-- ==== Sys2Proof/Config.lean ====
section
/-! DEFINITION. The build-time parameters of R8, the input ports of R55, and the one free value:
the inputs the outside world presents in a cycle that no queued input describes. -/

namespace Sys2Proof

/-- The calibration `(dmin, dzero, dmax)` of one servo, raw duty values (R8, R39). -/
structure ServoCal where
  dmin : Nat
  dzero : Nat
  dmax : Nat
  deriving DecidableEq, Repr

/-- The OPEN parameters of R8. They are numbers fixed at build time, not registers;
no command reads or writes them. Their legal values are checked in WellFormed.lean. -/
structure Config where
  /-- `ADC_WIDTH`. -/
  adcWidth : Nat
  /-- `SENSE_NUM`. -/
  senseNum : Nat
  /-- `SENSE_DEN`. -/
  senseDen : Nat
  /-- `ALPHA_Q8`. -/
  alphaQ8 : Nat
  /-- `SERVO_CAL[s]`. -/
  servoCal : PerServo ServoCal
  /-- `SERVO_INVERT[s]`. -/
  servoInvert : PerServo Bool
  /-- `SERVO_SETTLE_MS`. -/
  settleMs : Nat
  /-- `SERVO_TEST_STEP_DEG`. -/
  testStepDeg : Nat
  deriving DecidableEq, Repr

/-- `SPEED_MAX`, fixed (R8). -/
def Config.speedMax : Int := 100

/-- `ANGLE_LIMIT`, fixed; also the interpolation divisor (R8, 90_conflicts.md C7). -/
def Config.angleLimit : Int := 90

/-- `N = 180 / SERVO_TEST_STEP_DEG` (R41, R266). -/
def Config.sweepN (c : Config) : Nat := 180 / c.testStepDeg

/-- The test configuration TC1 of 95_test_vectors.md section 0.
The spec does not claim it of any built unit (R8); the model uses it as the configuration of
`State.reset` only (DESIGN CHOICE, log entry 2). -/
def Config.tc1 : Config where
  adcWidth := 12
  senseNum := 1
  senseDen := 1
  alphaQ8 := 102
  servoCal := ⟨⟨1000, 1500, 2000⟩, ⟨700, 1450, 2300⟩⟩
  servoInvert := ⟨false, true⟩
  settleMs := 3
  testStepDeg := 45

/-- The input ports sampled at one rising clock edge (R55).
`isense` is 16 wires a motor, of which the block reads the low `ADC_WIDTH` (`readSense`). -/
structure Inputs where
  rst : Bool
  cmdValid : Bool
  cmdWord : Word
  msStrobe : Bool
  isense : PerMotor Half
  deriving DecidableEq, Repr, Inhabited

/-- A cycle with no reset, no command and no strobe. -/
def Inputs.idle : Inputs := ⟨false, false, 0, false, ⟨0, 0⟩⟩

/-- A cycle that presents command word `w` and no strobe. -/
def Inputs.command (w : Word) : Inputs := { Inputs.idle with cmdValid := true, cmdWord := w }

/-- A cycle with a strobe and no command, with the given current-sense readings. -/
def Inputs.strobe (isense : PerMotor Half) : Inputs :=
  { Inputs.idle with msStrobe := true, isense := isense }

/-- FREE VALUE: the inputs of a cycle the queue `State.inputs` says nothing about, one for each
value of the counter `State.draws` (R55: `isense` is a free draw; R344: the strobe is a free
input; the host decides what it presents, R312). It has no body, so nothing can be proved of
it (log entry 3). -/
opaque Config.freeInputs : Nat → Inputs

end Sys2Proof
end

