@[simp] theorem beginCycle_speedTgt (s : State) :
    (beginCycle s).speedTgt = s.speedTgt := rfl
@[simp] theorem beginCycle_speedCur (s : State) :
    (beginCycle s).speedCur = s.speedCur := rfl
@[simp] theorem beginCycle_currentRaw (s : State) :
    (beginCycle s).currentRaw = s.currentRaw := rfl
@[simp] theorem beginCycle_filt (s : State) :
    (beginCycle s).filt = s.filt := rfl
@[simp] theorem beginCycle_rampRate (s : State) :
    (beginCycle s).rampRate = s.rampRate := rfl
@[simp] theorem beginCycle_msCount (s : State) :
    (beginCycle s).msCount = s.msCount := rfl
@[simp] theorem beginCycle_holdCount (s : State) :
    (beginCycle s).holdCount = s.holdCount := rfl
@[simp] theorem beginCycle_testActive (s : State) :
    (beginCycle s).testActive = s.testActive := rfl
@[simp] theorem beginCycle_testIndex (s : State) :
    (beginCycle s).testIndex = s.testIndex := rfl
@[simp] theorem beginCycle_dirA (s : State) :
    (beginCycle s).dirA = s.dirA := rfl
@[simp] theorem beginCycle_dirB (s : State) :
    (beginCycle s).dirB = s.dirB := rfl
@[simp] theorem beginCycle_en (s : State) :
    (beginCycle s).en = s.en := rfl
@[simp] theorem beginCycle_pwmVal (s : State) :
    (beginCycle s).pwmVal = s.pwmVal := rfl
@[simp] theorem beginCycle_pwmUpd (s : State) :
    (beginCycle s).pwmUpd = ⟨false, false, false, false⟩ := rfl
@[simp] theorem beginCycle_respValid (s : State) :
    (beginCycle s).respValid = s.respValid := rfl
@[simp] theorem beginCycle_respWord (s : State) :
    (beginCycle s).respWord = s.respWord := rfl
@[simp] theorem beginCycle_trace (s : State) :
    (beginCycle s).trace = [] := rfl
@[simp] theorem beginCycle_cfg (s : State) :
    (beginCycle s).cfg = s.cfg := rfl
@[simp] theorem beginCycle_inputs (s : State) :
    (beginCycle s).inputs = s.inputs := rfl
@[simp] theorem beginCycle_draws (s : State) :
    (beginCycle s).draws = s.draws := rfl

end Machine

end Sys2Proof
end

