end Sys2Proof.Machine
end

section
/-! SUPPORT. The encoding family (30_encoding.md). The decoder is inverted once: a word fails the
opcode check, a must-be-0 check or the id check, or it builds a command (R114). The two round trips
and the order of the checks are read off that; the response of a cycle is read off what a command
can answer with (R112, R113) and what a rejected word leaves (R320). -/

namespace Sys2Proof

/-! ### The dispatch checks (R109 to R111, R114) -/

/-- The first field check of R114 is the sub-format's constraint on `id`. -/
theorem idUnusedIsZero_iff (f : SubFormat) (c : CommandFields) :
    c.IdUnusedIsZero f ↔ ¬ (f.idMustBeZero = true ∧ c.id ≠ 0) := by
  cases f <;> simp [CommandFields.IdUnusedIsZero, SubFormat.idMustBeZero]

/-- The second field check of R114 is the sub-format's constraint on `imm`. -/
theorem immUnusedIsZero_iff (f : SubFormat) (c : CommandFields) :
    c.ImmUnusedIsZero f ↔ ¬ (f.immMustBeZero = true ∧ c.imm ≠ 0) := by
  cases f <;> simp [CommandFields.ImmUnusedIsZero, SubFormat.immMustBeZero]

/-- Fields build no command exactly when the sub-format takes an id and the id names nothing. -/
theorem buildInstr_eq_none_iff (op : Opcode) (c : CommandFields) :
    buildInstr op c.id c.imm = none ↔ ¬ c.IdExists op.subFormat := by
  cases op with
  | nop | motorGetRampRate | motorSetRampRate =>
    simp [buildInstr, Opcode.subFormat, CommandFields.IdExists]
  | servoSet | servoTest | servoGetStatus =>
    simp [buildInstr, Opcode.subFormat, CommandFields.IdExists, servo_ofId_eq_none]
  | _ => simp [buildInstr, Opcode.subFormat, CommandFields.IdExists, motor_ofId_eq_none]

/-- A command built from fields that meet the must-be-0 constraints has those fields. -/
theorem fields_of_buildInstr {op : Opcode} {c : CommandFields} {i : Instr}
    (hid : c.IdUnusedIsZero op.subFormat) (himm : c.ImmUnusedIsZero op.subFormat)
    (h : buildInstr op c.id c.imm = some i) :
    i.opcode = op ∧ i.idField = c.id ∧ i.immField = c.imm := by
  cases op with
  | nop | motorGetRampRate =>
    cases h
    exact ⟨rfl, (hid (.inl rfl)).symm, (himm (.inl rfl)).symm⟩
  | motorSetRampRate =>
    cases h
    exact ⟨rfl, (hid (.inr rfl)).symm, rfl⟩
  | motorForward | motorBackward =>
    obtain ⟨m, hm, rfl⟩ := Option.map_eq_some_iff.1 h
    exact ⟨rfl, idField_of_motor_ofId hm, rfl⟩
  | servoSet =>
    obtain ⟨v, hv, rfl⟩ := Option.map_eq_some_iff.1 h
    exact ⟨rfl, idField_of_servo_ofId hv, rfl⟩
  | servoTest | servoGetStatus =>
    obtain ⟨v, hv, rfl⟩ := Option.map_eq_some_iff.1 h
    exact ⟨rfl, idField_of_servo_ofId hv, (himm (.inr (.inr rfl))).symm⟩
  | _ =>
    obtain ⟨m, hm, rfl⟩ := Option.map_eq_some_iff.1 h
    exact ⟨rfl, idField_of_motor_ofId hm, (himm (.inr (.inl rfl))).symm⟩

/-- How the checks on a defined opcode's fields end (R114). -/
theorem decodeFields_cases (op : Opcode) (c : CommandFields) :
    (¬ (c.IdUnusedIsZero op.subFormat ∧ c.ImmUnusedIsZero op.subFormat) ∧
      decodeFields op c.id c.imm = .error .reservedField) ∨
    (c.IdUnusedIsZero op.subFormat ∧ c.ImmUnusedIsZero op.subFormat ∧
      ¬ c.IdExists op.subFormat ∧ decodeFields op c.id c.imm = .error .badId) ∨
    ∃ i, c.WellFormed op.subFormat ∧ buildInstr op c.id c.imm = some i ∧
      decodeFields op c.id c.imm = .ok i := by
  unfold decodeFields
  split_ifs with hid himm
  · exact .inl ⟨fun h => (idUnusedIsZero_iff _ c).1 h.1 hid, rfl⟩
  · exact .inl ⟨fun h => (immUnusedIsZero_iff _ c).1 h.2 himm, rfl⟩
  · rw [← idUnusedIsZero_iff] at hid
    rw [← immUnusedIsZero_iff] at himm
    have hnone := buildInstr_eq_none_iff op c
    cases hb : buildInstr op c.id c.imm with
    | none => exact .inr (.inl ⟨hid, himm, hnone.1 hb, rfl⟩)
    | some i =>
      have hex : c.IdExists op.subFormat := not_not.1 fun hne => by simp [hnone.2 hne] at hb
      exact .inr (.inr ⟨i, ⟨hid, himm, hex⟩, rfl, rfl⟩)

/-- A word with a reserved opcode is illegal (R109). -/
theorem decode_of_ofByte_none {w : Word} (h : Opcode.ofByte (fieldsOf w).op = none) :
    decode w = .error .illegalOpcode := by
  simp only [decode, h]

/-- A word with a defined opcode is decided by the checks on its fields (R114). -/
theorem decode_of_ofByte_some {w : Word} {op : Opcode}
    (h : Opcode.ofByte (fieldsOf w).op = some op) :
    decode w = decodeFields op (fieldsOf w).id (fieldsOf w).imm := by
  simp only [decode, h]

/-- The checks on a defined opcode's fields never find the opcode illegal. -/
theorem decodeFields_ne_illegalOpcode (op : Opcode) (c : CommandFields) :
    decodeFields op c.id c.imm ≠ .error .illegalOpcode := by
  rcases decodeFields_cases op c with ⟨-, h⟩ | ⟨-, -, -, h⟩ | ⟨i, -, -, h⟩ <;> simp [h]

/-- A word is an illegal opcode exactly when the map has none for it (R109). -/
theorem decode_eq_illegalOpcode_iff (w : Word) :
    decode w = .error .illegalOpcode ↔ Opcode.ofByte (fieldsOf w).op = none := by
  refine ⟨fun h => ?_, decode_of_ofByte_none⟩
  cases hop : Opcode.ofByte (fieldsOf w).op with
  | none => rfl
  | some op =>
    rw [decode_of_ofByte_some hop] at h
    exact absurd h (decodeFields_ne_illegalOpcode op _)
==
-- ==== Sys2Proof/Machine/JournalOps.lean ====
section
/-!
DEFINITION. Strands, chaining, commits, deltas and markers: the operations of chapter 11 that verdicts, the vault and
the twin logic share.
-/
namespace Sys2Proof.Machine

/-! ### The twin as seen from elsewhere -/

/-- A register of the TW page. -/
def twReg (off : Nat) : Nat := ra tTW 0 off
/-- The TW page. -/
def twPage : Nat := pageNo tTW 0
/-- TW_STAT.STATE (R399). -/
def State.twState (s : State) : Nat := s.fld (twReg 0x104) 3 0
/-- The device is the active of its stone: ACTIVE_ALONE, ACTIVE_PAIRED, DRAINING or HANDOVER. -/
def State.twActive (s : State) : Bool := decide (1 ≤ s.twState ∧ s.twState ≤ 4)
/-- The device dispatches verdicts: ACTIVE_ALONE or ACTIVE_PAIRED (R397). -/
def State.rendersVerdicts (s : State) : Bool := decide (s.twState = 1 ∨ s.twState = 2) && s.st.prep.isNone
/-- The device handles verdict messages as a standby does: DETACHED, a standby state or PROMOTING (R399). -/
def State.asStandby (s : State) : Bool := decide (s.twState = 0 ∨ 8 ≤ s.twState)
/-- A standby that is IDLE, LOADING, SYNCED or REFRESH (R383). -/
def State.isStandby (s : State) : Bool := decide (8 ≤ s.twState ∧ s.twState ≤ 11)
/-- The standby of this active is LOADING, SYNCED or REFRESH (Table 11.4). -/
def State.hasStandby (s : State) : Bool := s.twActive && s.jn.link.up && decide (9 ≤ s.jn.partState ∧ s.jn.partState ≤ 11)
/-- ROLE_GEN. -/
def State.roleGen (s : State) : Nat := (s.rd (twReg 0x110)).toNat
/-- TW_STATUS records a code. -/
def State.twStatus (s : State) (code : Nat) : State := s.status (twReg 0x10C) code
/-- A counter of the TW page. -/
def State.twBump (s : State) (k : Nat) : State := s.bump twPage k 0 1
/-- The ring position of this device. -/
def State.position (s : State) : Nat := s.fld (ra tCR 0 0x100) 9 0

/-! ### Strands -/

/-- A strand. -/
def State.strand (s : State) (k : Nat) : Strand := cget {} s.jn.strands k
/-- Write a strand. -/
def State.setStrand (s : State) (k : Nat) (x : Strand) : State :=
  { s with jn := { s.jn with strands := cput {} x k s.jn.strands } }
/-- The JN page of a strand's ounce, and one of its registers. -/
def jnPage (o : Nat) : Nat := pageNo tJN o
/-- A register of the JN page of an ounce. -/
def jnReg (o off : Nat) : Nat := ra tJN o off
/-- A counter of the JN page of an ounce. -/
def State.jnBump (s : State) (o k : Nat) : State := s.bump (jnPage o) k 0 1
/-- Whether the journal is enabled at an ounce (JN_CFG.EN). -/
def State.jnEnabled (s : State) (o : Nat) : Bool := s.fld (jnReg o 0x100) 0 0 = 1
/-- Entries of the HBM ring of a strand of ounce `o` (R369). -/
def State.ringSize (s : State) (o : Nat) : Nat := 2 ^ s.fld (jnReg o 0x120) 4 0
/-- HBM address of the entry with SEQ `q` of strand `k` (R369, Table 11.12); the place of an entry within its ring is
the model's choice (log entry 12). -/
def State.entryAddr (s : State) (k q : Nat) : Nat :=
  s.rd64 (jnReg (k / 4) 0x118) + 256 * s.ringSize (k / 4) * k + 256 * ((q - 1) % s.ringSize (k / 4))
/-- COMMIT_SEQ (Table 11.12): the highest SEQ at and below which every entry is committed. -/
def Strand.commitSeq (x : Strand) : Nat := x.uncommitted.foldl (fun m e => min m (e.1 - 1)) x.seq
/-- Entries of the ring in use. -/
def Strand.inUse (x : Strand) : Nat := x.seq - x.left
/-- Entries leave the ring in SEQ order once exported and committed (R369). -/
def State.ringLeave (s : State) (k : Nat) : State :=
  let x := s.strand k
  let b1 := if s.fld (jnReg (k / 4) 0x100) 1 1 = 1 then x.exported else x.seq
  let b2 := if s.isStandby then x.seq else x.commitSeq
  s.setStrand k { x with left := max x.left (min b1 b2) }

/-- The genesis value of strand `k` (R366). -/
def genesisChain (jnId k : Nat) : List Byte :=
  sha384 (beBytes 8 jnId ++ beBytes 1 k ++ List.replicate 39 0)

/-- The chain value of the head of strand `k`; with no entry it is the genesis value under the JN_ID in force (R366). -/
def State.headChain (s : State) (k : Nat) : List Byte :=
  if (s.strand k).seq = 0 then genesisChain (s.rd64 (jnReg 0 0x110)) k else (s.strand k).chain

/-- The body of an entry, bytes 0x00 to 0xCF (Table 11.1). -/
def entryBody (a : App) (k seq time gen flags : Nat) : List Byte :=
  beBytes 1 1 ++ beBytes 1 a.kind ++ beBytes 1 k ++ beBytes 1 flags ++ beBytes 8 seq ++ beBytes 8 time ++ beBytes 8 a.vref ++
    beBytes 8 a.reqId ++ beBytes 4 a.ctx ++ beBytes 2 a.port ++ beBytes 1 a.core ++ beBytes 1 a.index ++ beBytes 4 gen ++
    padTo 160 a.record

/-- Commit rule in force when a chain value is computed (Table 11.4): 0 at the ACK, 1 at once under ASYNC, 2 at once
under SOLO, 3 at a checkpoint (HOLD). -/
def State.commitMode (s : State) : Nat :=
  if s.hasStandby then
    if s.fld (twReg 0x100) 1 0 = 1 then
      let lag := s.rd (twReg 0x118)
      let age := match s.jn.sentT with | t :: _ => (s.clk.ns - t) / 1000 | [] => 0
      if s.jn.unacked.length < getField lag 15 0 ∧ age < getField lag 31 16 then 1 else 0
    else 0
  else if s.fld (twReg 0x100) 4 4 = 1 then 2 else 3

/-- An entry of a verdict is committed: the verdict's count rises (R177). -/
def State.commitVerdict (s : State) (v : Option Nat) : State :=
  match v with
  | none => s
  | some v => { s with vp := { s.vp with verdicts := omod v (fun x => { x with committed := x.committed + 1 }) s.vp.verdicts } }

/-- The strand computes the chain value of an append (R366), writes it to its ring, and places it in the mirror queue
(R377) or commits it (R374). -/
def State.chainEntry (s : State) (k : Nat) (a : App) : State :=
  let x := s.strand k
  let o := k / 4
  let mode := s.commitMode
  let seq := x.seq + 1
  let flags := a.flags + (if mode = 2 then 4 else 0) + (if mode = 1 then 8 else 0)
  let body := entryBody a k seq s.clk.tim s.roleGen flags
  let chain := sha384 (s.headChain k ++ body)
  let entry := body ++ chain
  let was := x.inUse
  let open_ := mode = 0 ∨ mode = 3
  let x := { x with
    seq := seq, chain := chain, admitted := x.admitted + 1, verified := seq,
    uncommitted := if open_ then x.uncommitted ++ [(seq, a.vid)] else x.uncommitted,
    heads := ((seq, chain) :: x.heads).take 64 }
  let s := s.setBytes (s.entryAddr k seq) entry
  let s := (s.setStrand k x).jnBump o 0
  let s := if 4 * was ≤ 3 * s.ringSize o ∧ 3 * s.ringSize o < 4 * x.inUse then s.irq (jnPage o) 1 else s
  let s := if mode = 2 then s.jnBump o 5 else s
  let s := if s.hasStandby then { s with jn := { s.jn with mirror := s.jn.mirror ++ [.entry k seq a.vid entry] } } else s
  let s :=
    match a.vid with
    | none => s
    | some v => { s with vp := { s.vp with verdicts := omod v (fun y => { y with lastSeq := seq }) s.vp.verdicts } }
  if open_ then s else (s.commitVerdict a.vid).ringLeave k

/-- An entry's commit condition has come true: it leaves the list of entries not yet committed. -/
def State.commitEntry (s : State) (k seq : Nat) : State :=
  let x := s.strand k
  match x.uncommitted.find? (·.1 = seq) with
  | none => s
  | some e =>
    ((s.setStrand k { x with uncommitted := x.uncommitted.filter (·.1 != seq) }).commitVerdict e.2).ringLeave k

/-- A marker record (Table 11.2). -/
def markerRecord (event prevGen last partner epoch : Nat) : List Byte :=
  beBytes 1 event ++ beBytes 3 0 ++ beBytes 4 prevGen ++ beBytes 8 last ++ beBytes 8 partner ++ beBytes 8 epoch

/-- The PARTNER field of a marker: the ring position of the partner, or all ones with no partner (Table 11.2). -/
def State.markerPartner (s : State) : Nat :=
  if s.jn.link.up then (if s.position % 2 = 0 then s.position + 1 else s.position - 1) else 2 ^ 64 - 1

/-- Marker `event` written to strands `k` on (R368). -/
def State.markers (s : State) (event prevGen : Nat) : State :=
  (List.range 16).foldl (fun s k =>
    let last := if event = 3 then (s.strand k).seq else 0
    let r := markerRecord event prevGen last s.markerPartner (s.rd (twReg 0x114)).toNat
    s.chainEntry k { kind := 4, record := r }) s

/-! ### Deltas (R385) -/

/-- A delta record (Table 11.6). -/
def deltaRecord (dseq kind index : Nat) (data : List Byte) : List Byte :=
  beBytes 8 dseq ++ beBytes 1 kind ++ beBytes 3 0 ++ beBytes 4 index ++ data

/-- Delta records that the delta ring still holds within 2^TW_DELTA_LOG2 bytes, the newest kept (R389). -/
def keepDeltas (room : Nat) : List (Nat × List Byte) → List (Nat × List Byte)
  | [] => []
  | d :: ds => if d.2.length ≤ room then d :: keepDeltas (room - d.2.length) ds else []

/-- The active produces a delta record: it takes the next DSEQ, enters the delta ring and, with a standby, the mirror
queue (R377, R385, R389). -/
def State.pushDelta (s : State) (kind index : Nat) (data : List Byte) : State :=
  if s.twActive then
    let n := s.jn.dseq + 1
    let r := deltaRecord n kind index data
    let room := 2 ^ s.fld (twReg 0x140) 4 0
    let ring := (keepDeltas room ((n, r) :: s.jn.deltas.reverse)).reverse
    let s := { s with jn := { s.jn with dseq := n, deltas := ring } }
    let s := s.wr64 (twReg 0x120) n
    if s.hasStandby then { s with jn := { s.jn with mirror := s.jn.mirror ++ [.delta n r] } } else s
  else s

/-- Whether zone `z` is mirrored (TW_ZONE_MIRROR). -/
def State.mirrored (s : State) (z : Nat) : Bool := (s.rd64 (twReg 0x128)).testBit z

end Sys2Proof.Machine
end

YOUR INSTRUCTIONS -
The response should hold exactly the lines starting at the line with "-- ==== Sys2Proof/Config.lean" and ending at the line with "dzero : Nat", and no other line of the material above.

YOUR RESPONSE -
-- ==== Sys2Proof/Config.lean ====
section
/-! DEFINITION. The build-time parameters of R8, the input ports of R55, and the one free value:
the inputs the outside world presents in a cycle that no queued input describes. -/

namespace Sys2Proof

/-- The calibration `(dmin, dzero, dmax)` of one servo, raw duty values (R8, R39). -/
structure ServoCal where
  dmin : Nat
  dzero : Nat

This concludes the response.